======== Extracted entries

-- ==== Sys2Proof/Tests/Slice0.lean ====
section
/-! SUPPORT. Small tests: ill-formed terms that WellFormed refuses, words written out from the tables of
spec/ that decode to their instructions, the worked examples of the spec, and for every statement with
hypotheses a witness that meets them all (meets_<the statement or its part>). -/

namespace Sys2Proof.Tests
open Sys2Proof.Machine

-- One test after another: each waits for the kernel, and waiting threads keep their stacks.
set_option Elab.async false

/-- Whether each list of words decodes to its instruction. -/
noncomputable def shows (l : List (List CodeWord × Instr)) : Bool :=
  l.all fun p => match decode p.1 with
    | .ok i => decide (i = p.2)
    | .error _ => false

/-! A small state: one strand of context 0, ready in slot 0 of core 0 at word 0 of object 1, whose text has 64 words. -/

/-- Registers with some operands set, at word 0 of object 1. -/
def regsAt (x : List (Nat × Word)) : Regs := { Regs.zero with x := x, handle := 1 }

/-- A slot bound to launch 0 with a scratchpad of 2^16 bits. -/
def slotBind : Binding := { Binding.none with valid := true, spSize := 65536, quota := 16, sp0 := 65536, stk := 32768 }

/-- A ready strand. -/
def strandAt (r : Regs) : Strand := { Strand.reset with status := .ready, regs := r, chunk := Chunk.start r, bind := slotBind }

/-- Sixty-four words of hot text at bit 2^20 of HBM. -/
def text64 : Obj := { placedObj with hotLen := 64, base := 2 ^ 20, hotBits := 2048 }

/-- A ready context. -/
def ctx0 : Ctx := { Ctx.reset with state := .resident }

/-- The state of one strand. -/
def oneStrand (t : Strand) : State := { State.reset with strands := [(0, t)], objs := [(1, text64)], ctxs := [(0, ctx0)] }

/-- The state of a strand with some operands set. -/
def small (x : List (Nat × Word)) : State := oneStrand (strandAt (regsAt x))

/-- Whether an operation that can stop answers a value. -/
def okIs {α : Type} [DecidableEq α] (r : Res α) (a : α) : Bool :=
  match r with
  | .ok b => b == a
  | .error _ => false

theorem ok_of {α : Type} [DecidableEq α] {r : Res α} {a : α} (h : okIs r a = true) : r = .ok a := by
  cases r with
  | ok b => exact congrArg Except.ok (by simpa [okIs] using h)
  | error e => simp [okIs] at h

/-- Whether an operation stops for a reason. -/
def stopIs {α : Type} (r : Res α) (e : Stop) : Bool :=
  match r with
  | .ok _ => false
  | .error d => d == e

theorem stop_of {α : Type} {r : Res α} {e : Stop} (h : stopIs r e = true) : r = .error e := by
  cases r with
  | ok b => simp [stopIs] at h
  | error d => exact congrArg Except.error (by simpa [stopIs] using h)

================

__Work to complete__
Your task is to copy every record exactly.

__Written reply__
-- ==== Sys2Proof/Tests/Slice0.lean ====
section
/-! SUPPORT. Small tests: ill-formed terms that WellFormed refuses, words written out from the tables of
spec/ that decode to their instructions, the worked examples of the spec, and for every statement with
hypotheses a witness that meets them all (meets_<the statement or its part>). -/

namespace Sys2Proof.Tests
open Sys2Proof.Machine

-- One test after another: each waits for the kernel, and waiting threads keep their stacks.
set_option Elab.async false

/-- Whether each list of words decodes to its instruction. -/
noncomputable def shows (l : List (List CodeWord × Instr)) : Bool :=
  l.all fun p => match decode p.1 with
    | .ok i => decide (i = p.2)
    | .error _ => false

/-! A small state: one strand of context 0, ready in slot 0 of core 0 at word 0 of object 1, whose text has 64 words. -/

/-- Registers with some operands set, at word 0 of object 1. -/
def regsAt (x : List (Nat × Word)) : Regs := { Regs.zero with x := x, handle := 1 }

/-- A slot bound to launch 0 with a scratchpad of 2^16 bits. -/
def slotBind : Binding := { Binding.none with valid := true, spSize := 65536, quota := 16, sp0 := 65536, stk := 32768 }

/-- A ready strand. -/
def strandAt (r : Regs) : Strand := { Strand.reset with status := .ready, regs := r, chunk := Chunk.start r, bind := slotBind }

/-- Sixty-four words of hot text at bit 2^20 of HBM. -/
def text64 : Obj := { placedObj with hotLen := 64, base := 2 ^ 20, hotBits := 2048 }

/-- A ready context. -/
def ctx0 : Ctx := { Ctx.reset with state := .resident }

/-- The state of one strand. -/
def oneStrand (t : Strand) : State := { State.reset with strands := [(0, t)], objs := [(1, text64)], ctxs := [(0, ctx0)] }

/-- The state of a strand with some operands set. -/
def small (x : List (Nat × Word)) : State := oneStrand (strandAt (regsAt x))

/-- Whether an operation that can stop answers a value. -/
def okIs {α : Type} [DecidableEq α] (r : Res α) (a : α) : Bool :=
  match r with
  | .ok b => b == a
  | .error _ => false

theorem ok_of {α : Type} [DecidableEq α] {r : Res α} {a : α} (h : okIs r a = true) : r = .ok a := by
  cases r with
  | ok b => exact congrArg Except.ok (by simpa [okIs] using h)
  | error e => simp [okIs] at h

/-- Whether an operation stops for a reason. -/
def stopIs {α : Type} (r : Res α) (e : Stop) : Bool :=
  match r with
  | .ok _ => false
  | .error d => d == e

theorem stop_of {α : Type} {r : Res α} {e : Stop} (h : stopIs r e = true) : r = .error e := by
  cases r with
  | ok b => simp [stopIs] at h
  | error d => exact congrArg Except.error (by simpa [stopIs] using h)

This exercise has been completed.